Non è solo una questione di affinità politica: Trump rappresenta esattamente quello che Meloni sogna di essere, ma che, per ora, non può permettersi di diventare.
Trump ha potere, soldi, una macchina propagandistica fuori scala e soprattutto nessun contrappeso: non ha l'Europa, non ha vincoli di coalizione, non ha bisogno di moderare i toni per tenere insieme la maggioranza.
Fa e disfa. Punisce e premia. Divide e comanda.
È il modello del leader forte, dell'uomo solo al comando che Meloni ammira profondamente.

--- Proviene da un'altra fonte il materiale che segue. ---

-- ==== Sys2Proof/Machine/Dispatch.lean ====
section
/-!
DEFINITION. The meaning of every command: one arm per constructor of `Instr`.
-/
namespace Sys2Proof.Machine
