/-- Table 12.4 rows 0x0402 to 0x0406 (R394, R397, R466, R484). Table 12.4 rows 0x0407 to 0x0409 (R377, R381, R467). -/
def Obligations.PrefixCommands : Prop :=
  (∀ (s t : State) (p : Packet) (hv : HostView) (q : SQueue),
    let gives := fun (op : Nat) (c : Instr) (u : State) (r : Reply) => Begins s t op p c q → exec c s = .next (answer t u op p q.fn r)
    let starts := fun (op : Nat) (c : Instr) (u : State) (args : List Nat) (w : Option Nat) =>
      Begins s t op p c q → exec c s = .next (begun u { op := op, pkt := p, fn := q.fn, window := w, args := args, reply := none })
    (t.srv.model = none →
      gives 0x0402 (.prefixHash p hv) t (reject p stWrongState) ∧ gives 0x0403 (.prefixLookup p hv) t (reject p stWrongState) ∧
      gives 0x0404 (.pageAlloc p hv) t (reject p stWrongState)) ∧
    (∀ m, t.srv.model = some m →
      let n := prm p 0 0 17
      let a := prm p 8 0 64
      (let j := prm p 4 0 32
       let par := prm p 16 0 64
       let parent := if j = 0 then some (List.replicate 32 0) else hostImage hv par 32 4
       ((j = 0 ∧ par ≠ 0 ∨ 65536 < n) → gives 0x0402 (.prefixHash p hv) t (reject p stBadParam)) ∧
       (¬(j = 0 ∧ par ≠ 0 ∨ 65536 < n) → (hostTokens hv a n = none ∨ parent = none) →
         gives 0x0402 (.prefixHash p hv) t (reject p (hostError hv ((a, 64 * n, 4) :: if j = 0 then [] else [(par, 32, 4)])))) ∧
       (∀ ts d, hostTokens hv a n = some ts → parent = some d →
         (¬(j = 0 ∧ par ≠ 0 ∨ 65536 < n) → tokensOk m ts = false →
           gives 0x0402 (.prefixHash p hv) (setRegBit t Reg.PFX_ERR 0) (reject p stBadParam)) ∧
         (¬(j = 0 ∧ par ≠ 0 ∨ 65536 < n) → tokensOk m ts = true →
           (allocWindow t q.fn (32 * n) = none → gives 0x0402 (.prefixHash p hv) t (reject p stBusy)) ∧
           (∀ off u, allocWindow t q.fn (32 * n) = some (off, u) →
             gives 0x0402 (.prefixHash p hv) (fillWindow u off (clean (digests m d ts).flatten)) ((doneC0 p n).withWindow off))))) ∧
      (let take := prm p 4 0 1 = 1
       (take → t.cmd.work = .caravanLocked → gives 0x0403 (.prefixLookup p hv) t (reject p stWrongState)) ∧
       (¬(take ∧ t.cmd.work = .caravanLocked) → 65536 < n → gives 0x0403 (.prefixLookup p hv) t (reject p stBadParam)) ∧
       (¬(take ∧ t.cmd.work = .caravanLocked) → n ≤ 65536 → hostTokens hv a n = none → gives 0x0403 (.prefixLookup p hv) t (reject p (hostError hv [(a, 64 * n, 4)]))) ∧
       (∀ ts, hostTokens hv a n = some ts →
         (¬(take ∧ t.cmd.work = .caravanLocked) → n ≤ 65536 → tokensOk m ts = false →
           gives 0x0403 (.prefixLookup p hv) (setRegBit t Reg.PFX_ERR 0) (reject p stBadParam)) ∧
         (¬(take ∧ t.cmd.work = .caravanLocked) → n ≤ 65536 → tokensOk m ts = true →
           (allocWindow t q.fn (4 * n) = none → gives 0x0403 (.prefixLookup p hv) t (reject p stBusy)) ∧
           (∀ off u, allocWindow t q.fn (4 * n) = some (off, u) →
             let r := applyLookup u p m (decide take) ts
             (take → u.cmd.role = .lead → starts 0x0403 (.prefixLookup p hv) u ts.flatten (some off)) ∧
             ((¬take ∨ u.cmd.role ≠ .lead) → r.2.1.status < 0x0100 →
               gives 0x0403 (.prefixLookup p hv) (fillWindow r.1 off (idxBytes r.2.2)) (r.2.1.withWindow off)) ∧
             ((¬take ∨ u.cmd.role ≠ .lead) → 0x0100 ≤ r.2.1.status → gives 0x0403 (.prefixLookup p hv) (closeWindow r.1 off) r.2.1))))) ∧
      (let k := prm p 0 0 13
       let ok := 1 ≤ k ∧ k ≤ 4096 ∧ a + k ≤ 65536
       (¬ok → gives 0x0404 (.pageAlloc p hv) t (reject p stBadParam)) ∧
       (ok → allocWindow t q.fn (4 * k) = none → gives 0x0404 (.pageAlloc p hv) t (reject p stBusy)) ∧
       (∀ off u, ok → allocWindow t q.fn (4 * k) = some (off, u) →
         let r := pageAlloc u p m k (prm p 4 0 12) a
         (u.cmd.role = .lead → starts 0x0404 (.pageAlloc p hv) u [] (some off)) ∧
         (u.cmd.role ≠ .lead → r.2.1.status < 0x0100 →
           gives 0x0404 (.pageAlloc p hv) (fillWindow r.1 off (idxBytes r.2.2)) (r.2.1.withWindow off)) ∧
         (u.cmd.role ≠ .lead → 0x0100 ≤ r.2.1.status → gives 0x0404 (.pageAlloc p hv) (closeWindow r.1 off) r.2.1)))) ∧
    (∀ op c take, (op, c, take) ∈ [(0x0405, Instr.pageRef p hv, true), (0x0406, .pageFree p hv, false)] →
      (blockList p hv = none → gives op c t (reject p (hostError hv [(prm p 8 0 64, 4 * prm p 0 0 13, 4)]))) ∧
      (∀ bs, blockList p hv = some bs →
        (4096 < bs.length → gives op c t (reject p stBadParam)) ∧
        (bs.length ≤ 4096 → t.cmd.role = .lead → starts op c t bs none) ∧
        (bs.length ≤ 4096 → t.cmd.role ≠ .lead → gives op c (pageRefs t p take bs).1 (pageRefs t p take bs).2)))) ∧
  (∀ (s t : State) (p : Packet) (hv : HostView) (q : SQueue),
    let gives := fun (op : Nat) (c : Instr) (u : State) (r : Reply) => Begins s t op p c q → exec c s = .next (answer t u op p q.fn r)
    let b := prm p 0 0 21
    let e := entryAt t b
    let n := prm p 4 8 8 + 1
    (t.srv.model = none → gives 0x0407 (.pageRead p hv) t (reject p stWrongState) ∧ gives 0x0408 (.pageWrite p hv) t (reject p stWrongState)) ∧
    (∀ m, t.srv.model = some m →
      let gone := e.inUse = false ∨ e.state = .retired ∨ e.placed = false
      let past := m.lkv < prm p 4 0 8 + n
      ((gone ∨ past) → gives 0x0407 (.pageRead p hv) t (reject p stBadParam)) ∧ (gone → gives 0x0408 (.pageWrite p hv) t (reject p stBadParam)) ∧
      (¬gone → ¬past →
        (takePin t b = none → gives 0x0407 (.pageRead p hv) (ldgError t 2 b) (reject p stBusy)) ∧
        (∀ u, takePin t b = some u →
          let r := (pageRanges t m e p).foldl (fun (a : List PByte × State) g =>
            ((a.1 ++ (readMem a.2 4 .stream g.1 g.2).1), (readMem a.2 4 .stream g.1 g.2).2)) ([], u)
          gives 0x0407 (.pageRead p hv) (dropPin (hostWrite r.2 (prm p 8 0 64) r.1) b)
            { doneC0 p r.1.length with status := if r.1.any (·.poison) then stPoisoned else stDone })) ∧
      (¬gone →
        (let kf := prm p 16 0 6
         let vf := prm p 16 8 6
         let same := kf = e.kfmt ∧ vf = e.vfmt
         let fits := prm p 4 0 8 = 0 ∧ n = m.lkv ∧ 16 ≤ e.fill ∧ fitsArea m.d (headBytes m.d m.kfmt) kf = true ∧ fitsArea m.d (headBytes m.d m.vfmt) vf = true
         let mine := e.state = .owned ∧ e.refcount = 1
         (¬mine → gives 0x0408 (.pageWrite p hv) t (reject p stWrongState)) ∧
         (mine → past → gives 0x0408 (.pageWrite p hv) t (reject p stBadParam)) ∧
         (mine → ¬past → ¬same → ¬fits → gives 0x0408 (.pageWrite p hv) t (reject p stBadParam)) ∧
         (mine → ¬past → (same ∨ fits) → takePin t b = none → gives 0x0408 (.pageWrite p hv) (ldgError t 2 b) (reject p stBusy)) ∧
         (∀ u, mine → ¬past → (same ∨ fits) → takePin t b = some u →
           let d := hostData u hv (prm p 8 0 64) (n * m.rows * 2048)
           let r := (pageRanges t m e p).foldl (fun (a : List PByte × State) g => (a.1.drop g.2, writeMem a.2 4 225 .stream g.1 (a.1.take g.2))) d
           gives 0x0408 (.pageWrite p hv) (dropPin (modEntry r.2 b fun e => { e with kfmt := kf, vfmt := vf }) b)
             { doneC0 p d.1.length with status := if d.1.any (·.poison) then stPoisoned else stDone })))) ∧
    (let k := prm p 8 0 17
     let es := ((slotAt t (prm p 0 0 12)).table.drop (prm p 4 0 32)).take k
     ((k = 0 ∨ 65536 < k) → gives 0x0409 (.blockTableRead p hv) t (reject p stBadParam)) ∧
     (1 ≤ k → k ≤ 65536 → allocWindow t q.fn (4 * k) = none → gives 0x0409 (.blockTableRead p hv) t (reject p stBusy)) ∧
     (∀ off u, 1 ≤ k → k ≤ 65536 → allocWindow t q.fn (4 * k) = some (off, u) →
       gives 0x0409 (.blockTableRead p hv) (fillWindow u off (idxBytes es)) ((doneC0 p es.length).withWindow off))))

/-- Table 12.4 rows 0x040A and 0x0501 to 0x0506 (R415, R417, R440, R443 to R445, R622). -/
def Obligations.ServingCommands : Prop :=
  ∀ (s t : State) (p : Packet) (hv : HostView) (q : SQueue),
    let gives := fun (op : Nat) (c : Instr) (u : State) (r : Reply) => Begins s t op p c q → exec c s = .next (answer t u op p q.fn r)
    (let a := prm p 0 0 64
     let read := (hostImage hv a 64 64).bind readModel
     (read = none → gives 0x0501 (.modelLoad p hv) t (reject p (hostError hv [(a, 64, 64)]))) ∧
     (∀ m, read = some m →
       (reserveModel (setGroups t m.p) m = none → gives 0x0501 (.modelLoad p hv) t (reject p stBusy)) ∧
       (∀ u, reserveModel (setGroups t m.p) m = some u → gives 0x0501 (.modelLoad p hv) (setWork (freshModel u m) .loaded) (done p)))) ∧
    (let u := dropModel t
     gives 0x0502 (.modelUnload p hv) (setWork { u with flt := { u.flt with quarantine := [], overflow := false } } .configured) (done p)) ∧
    (let x := prm p 0 0 8
     let cls := decide (prm p 0 8 1 = 1)
     let en := decide (prm p 0 9 1 = 1)
     let held := ∃ y ∈ t.srv.core.slots, y.2.state ≠ 0 ∧ y.2.tenant = x
     (held → ((tenantAt t x).1 ≠ cls ∨ en = false) → gives 0x040A (.tenantSet p hv) t (reject p stBusy)) ∧
     (¬(held ∧ ((tenantAt t x).1 ≠ cls ∨ en = false)) →
       gives 0x040A (.tenantSet p hv) { t with srv := { t.srv with tenants := mput (false, false) t.srv.tenants x (cls, en) } } (done p))) ∧
    (t.srv.model = none →
      gives 0x0503 (.adapterLoad p hv) t (reject p stWrongState) ∧ gives 0x0505 (.grammarLoad p hv) t (reject p stWrongState)) ∧
    (∀ m, t.srv.model = some m →
      let a := prm p 0 0 8
      let g := prm p 0 16 16
      let len := prm p 16 0 64
      let x := adapterAt t a
      let load := Instr.adapterLoad p hv
      let bad := g = 0 ∨ x.cur.map (·.1) = some g ∨ x.ret.map (·.1) = some g ∨ m.maxRank < prm p 4 0 9 ∨ len = 0 ∨ m.store < len
      let image := hostImage hv (prm p 8 0 64) len 64
      let puts := fun (img : List Byte) (i : Nat) (y : AdSlot) => Begins s t 0x0503 p load q → exec load s = .next (begun
        (setAdapter (writeMem t 4 225 .stream (storeDpa t m i) (clean img)) a { y with load := some (g, i) })
        { op := 0x0503, pkt := p, fn := q.fn, window := none, args := [], reply := none })
      (bad → gives 0x0503 load t (reject p stBadParam)) ∧
      (¬bad → image = none → gives 0x0503 load t (reject p (hostError hv [(prm p 8 0 64, len, 64)]))) ∧
      (∀ img, ¬bad → image = some img →
        (x.load.isSome = true → gives 0x0503 load t (reject p stBusy)) ∧
        (x.load = none →
          let free := firstBelow 256 fun i => !(usedStores t).contains i
          (∀ i, free = some i → puts img i x) ∧
          (∀ c, free = none → x.cur = some c → x.curUse = 0 → puts img c.2 { x with cur := none }) ∧
          (free = none → (x.cur = none ∨ x.curUse ≠ 0) → gives 0x0503 load t (reject p stBusy))))) ∧
    (let a := prm p 0 0 8
     let x := adapterAt t a
     (x.cur = none → gives 0x0504 (.adapterFree p hv) t (done p)) ∧
     (∀ c, x.cur = some c →
       (x.curUse = 0 → gives 0x0504 (.adapterFree p hv) (setAdapter t a { x with cur := none }) (done p)) ∧
       (x.curUse ≠ 0 → gives 0x0504 (.adapterFree p hv)
         (setAdapter t a { x with cur := none, curUse := 0, ret := some c, retUse := x.curUse }) (done p)))) ∧
    (∀ m, t.srv.model = some m →
      let i := prm p 0 0 6
      let image := hostImage hv (prm p 8 0 64) (prm p 16 0 64) 64
      let load := Instr.grammarLoad p hv
      let fails := raiseIf (setRegBit t Reg.STN_ERR 0) Reg.STN_CTRL 0 0x006C i
      (image = none → gives 0x0505 load t (reject p (hostError hv [(prm p 8 0 64, prm p 16 0 64, 64)]))) ∧
      (∀ b, image = some b → readGrammar m b = none → gives 0x0505 load fails (reject p stBadParam)) ∧
      (∀ b g, image = some b → readGrammar m b = some g →
        let others := t.srv.grammars.filter fun kv => kv.1 ≠ i
        let full := grammarNamed t i = true ∨ 1048576 < others.foldl (fun n kv => n + kv.2.maskOf.length) g.maskOf.length ∨
          65536 < others.foldl (fun n kv => n + kv.2.masks.length) g.masks.length
        (full → gives 0x0505 load fails (reject p stBusy)) ∧
        (¬full → gives 0x0505 load
          (raiseIf { t with srv := { t.srv with grammars := mset t.srv.grammars i g } } Reg.STN_CTRL 0 0x006C i) (done p)))) ∧
    (let i := prm p 0 0 6
     (grammarNamed t i = true → gives 0x0506 (.grammarFree p hv) t (reject p stBusy)) ∧
     (grammarNamed t i = false → gives 0x0506 (.grammarFree p hv) { t with srv := { t.srv with grammars := mdel t.srv.grammars i } } (done p)))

Lei invece è stretta tra Bruxelles, le pressioni internazionali, i vincoli economici, i mal di pancia nella sua stessa maggioranza. Deve usare un linguaggio più “istituzionale”, mediare, frenare, rimandare.
Ma quel modello trumpiano – muscolare, aggressivo, identitario – è il suo orizzonte ideale.
Lo si vede nei temi che cavalca: lotta all'immigrazione, guerra alla cultura “woke”, difesa della famiglia “tradizionale”, uso politico della paura e del nemico interno.
Andare da Trump non è stato solo un atto diplomatico. È stata una dichiarazione di fedeltà ideologica, una conferma di quale tipo di mondo Meloni vorrebbe costruire, se solo ne avesse la forza, il contesto e il potere
per farlo.
Ecco perché la visita è stata così generosa in concessioni e così povera in risultati: non era un incontro tra due Stati. Era un omaggio politico a un modello.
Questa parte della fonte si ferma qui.